Segment Start: Provided records

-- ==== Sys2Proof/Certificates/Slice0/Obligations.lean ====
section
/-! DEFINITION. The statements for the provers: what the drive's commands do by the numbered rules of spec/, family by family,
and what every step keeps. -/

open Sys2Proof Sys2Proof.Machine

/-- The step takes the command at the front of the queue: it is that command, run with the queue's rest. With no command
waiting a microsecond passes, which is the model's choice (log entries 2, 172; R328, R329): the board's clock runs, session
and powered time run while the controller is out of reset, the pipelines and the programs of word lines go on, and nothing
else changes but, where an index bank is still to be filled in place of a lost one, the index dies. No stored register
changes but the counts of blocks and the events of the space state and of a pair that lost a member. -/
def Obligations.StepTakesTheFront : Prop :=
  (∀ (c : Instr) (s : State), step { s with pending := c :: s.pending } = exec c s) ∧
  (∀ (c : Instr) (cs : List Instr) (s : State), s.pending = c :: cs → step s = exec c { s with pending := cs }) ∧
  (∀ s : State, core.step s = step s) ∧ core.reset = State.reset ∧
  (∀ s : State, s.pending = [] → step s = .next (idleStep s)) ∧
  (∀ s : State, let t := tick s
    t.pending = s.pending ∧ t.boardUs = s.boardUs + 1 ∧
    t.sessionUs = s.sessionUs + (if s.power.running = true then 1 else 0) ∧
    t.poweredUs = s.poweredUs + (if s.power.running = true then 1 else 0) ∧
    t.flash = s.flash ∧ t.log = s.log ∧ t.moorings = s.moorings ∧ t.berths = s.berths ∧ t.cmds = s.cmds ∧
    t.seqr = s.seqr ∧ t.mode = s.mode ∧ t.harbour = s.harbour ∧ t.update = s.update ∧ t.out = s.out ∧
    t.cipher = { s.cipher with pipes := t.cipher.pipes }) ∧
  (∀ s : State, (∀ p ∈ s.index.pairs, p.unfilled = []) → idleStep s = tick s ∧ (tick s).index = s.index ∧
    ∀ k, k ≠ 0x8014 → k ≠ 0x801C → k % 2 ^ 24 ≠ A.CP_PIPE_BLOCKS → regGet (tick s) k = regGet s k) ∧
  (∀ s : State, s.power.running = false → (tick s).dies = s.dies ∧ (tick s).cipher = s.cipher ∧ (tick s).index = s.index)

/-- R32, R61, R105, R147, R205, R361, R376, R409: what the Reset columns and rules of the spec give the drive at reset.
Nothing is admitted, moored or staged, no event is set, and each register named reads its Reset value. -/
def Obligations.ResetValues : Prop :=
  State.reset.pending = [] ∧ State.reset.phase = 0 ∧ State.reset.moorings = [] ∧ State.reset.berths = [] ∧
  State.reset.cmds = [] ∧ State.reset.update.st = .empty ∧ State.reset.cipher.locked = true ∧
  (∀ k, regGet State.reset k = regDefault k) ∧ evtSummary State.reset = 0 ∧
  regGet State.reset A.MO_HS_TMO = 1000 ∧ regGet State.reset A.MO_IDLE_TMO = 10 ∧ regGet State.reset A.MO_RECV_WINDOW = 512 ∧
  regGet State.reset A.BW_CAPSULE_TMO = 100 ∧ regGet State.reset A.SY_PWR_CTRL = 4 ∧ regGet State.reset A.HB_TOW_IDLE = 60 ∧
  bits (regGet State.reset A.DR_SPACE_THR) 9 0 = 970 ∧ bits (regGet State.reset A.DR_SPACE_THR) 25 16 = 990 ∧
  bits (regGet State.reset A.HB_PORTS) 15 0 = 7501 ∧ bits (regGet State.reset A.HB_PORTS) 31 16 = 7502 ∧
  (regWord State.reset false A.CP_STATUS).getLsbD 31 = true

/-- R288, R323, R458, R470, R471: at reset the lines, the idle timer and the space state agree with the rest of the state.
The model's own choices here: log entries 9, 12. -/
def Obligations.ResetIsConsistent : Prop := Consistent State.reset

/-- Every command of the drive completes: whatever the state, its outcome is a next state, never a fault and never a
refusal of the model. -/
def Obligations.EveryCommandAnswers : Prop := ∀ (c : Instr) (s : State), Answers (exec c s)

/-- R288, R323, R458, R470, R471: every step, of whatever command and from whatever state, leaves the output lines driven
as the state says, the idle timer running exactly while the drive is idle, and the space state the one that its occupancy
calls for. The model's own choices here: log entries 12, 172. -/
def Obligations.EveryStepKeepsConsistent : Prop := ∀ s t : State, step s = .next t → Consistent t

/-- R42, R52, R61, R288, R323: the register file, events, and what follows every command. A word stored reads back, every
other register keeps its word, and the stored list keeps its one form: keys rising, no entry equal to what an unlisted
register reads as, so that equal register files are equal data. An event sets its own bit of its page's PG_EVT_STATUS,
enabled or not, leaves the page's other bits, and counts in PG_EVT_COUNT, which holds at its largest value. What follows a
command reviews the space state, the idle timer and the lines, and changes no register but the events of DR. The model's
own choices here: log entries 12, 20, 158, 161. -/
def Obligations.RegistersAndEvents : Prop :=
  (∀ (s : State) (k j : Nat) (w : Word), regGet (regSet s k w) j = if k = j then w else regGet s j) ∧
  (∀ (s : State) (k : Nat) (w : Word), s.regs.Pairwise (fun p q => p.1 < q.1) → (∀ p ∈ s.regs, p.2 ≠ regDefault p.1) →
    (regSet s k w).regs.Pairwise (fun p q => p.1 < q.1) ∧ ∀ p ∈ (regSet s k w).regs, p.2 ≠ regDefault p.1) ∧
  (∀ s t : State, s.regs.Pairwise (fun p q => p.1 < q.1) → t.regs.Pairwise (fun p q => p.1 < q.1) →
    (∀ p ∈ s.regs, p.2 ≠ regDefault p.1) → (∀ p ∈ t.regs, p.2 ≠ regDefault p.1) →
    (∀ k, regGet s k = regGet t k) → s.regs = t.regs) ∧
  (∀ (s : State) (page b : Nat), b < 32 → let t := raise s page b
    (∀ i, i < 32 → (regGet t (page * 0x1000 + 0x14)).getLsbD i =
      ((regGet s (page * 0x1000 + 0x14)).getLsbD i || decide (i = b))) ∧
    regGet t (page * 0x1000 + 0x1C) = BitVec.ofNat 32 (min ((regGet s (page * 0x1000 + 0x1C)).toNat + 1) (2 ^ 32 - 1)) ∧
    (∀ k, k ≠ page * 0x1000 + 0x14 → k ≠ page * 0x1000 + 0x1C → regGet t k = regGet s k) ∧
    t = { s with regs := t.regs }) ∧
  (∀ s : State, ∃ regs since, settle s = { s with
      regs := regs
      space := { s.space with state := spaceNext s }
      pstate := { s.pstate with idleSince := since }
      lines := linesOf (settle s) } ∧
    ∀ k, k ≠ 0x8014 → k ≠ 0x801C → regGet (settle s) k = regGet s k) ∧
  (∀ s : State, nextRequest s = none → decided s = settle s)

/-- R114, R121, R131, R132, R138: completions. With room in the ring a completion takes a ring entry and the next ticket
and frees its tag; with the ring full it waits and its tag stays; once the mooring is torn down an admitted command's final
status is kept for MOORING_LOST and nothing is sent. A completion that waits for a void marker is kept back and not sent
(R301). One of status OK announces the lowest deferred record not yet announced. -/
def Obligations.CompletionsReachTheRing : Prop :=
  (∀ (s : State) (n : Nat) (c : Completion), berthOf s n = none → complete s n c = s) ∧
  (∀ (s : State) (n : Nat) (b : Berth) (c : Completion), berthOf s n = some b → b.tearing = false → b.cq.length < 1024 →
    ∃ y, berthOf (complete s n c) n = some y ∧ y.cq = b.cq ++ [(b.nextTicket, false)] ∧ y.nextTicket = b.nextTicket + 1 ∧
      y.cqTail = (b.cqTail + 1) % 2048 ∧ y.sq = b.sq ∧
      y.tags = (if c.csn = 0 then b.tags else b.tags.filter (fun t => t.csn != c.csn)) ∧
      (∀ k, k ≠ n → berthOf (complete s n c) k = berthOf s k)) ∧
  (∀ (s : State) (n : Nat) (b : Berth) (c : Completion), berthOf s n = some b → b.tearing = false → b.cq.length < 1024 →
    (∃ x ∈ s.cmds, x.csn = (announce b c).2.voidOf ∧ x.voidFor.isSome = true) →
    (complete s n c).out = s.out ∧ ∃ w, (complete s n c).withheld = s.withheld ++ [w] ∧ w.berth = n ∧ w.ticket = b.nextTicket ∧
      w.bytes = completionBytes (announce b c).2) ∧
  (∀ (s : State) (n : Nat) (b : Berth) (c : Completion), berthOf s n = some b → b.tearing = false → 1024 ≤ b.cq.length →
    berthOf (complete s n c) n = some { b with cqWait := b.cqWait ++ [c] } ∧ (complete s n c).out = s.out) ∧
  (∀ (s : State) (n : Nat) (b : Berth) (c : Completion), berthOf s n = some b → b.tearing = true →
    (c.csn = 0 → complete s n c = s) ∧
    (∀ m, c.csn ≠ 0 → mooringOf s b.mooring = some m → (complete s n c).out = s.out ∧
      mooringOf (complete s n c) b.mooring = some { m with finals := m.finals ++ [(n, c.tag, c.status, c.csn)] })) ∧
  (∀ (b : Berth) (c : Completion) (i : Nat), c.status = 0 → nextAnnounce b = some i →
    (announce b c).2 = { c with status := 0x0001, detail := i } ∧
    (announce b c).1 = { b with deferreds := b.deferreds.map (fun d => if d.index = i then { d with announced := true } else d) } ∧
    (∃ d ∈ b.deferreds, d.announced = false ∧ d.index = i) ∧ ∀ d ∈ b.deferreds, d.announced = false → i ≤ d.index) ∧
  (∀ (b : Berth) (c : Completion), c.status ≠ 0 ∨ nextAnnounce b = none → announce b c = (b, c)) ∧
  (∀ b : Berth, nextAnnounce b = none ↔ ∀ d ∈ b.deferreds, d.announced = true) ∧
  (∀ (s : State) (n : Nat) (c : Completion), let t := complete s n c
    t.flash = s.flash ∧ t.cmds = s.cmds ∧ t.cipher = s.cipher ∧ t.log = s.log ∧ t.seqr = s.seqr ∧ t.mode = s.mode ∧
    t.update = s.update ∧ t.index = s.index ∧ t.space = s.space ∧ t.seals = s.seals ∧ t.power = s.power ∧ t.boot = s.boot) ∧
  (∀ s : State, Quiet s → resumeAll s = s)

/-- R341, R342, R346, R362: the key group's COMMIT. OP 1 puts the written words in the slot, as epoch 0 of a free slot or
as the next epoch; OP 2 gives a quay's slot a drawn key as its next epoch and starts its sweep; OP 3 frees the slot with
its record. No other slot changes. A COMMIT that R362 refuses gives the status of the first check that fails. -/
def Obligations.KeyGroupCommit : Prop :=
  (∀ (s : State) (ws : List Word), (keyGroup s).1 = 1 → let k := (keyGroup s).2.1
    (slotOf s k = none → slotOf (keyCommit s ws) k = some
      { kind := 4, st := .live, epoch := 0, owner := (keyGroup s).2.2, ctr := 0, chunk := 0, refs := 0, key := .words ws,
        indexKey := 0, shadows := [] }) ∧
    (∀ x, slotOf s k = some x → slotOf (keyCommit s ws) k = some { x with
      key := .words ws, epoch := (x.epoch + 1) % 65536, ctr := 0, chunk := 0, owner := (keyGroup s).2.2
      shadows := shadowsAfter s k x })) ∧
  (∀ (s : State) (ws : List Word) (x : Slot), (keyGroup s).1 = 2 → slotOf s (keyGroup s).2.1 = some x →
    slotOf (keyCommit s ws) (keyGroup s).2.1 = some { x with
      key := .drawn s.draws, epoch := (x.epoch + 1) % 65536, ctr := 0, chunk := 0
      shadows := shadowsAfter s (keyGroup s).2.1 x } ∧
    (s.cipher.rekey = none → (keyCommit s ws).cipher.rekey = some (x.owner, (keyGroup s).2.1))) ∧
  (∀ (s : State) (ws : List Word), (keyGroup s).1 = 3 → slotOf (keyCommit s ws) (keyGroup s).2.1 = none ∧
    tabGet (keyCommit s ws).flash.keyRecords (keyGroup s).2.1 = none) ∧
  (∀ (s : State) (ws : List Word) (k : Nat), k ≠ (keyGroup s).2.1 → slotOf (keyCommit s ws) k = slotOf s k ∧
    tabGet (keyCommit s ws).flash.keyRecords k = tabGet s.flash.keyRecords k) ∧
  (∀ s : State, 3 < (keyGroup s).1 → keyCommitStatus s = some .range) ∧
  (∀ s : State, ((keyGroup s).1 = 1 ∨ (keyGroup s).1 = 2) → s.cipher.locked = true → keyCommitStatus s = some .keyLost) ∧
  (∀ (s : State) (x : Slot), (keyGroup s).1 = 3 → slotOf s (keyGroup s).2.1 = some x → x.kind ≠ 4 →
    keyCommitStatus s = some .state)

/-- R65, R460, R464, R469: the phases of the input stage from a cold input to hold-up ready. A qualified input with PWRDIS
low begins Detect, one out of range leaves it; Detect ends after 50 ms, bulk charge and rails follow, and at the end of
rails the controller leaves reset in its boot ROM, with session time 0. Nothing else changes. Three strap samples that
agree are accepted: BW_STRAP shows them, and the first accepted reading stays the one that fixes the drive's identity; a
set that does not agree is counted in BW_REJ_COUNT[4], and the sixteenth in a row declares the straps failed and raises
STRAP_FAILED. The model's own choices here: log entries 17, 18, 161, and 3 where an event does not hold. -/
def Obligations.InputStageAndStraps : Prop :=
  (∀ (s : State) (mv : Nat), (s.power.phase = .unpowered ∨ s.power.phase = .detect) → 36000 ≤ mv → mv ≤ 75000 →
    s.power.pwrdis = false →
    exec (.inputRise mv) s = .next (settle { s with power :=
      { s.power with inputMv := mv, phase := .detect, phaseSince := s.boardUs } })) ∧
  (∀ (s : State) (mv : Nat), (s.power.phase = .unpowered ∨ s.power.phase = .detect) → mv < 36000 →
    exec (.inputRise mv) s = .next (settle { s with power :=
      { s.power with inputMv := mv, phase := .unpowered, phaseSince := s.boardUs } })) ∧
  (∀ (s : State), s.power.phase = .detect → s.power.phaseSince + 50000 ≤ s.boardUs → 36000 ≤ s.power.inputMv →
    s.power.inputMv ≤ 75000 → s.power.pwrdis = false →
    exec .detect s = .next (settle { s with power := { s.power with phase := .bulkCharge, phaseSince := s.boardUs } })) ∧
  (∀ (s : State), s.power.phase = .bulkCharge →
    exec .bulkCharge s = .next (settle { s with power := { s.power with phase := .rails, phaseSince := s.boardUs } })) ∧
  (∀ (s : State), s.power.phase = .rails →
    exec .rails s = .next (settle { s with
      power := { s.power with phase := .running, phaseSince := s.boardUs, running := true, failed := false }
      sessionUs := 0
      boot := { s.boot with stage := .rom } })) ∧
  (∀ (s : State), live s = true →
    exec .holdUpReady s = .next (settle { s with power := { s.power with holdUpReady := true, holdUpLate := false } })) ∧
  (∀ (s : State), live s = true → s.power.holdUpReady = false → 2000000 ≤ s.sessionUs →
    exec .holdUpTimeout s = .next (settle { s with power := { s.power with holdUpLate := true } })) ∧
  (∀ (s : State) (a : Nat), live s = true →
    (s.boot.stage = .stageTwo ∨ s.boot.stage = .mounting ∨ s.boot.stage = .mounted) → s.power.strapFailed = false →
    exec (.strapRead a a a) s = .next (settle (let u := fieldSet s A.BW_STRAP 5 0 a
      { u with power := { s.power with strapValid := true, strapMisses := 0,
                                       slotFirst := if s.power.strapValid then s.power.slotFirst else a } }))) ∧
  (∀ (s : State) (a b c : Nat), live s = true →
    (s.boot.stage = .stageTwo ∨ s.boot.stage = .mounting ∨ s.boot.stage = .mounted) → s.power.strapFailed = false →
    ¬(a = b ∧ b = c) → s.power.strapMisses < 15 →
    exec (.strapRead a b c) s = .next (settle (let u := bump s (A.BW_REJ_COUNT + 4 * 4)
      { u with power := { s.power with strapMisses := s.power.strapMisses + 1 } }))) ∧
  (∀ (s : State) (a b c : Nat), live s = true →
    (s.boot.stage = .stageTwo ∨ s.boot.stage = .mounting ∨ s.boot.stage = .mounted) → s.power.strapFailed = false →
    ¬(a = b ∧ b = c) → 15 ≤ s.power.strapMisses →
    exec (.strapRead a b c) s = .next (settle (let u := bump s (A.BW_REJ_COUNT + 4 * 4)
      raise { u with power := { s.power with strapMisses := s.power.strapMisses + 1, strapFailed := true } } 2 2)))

Segment End: Provided records

Exercise objective » Above are some records; copy exactly the lines from the one with "changes but the" through the one with "(∀ s : State, s.pending", both included, and no others.

Exercise answer »
changes but the counts of blocks and the events of the space state and of a pair that lost a member. -/
def Obligations.StepTakesTheFront : Prop :=
  (∀ (c : Instr) (s : State), step { s with pending := c :: s.pending } = exec c s) ∧
  (∀ (c : Instr) (cs : List Instr) (s : State), s.pending = c :: cs → step s = exec c { s with pending := cs }) ∧
  (∀ s : State, core.step s = step s) ∧ core.reset = State.reset ∧
  (∀ s : State, s.pending = [] → step s = .next (idleStep s)) ∧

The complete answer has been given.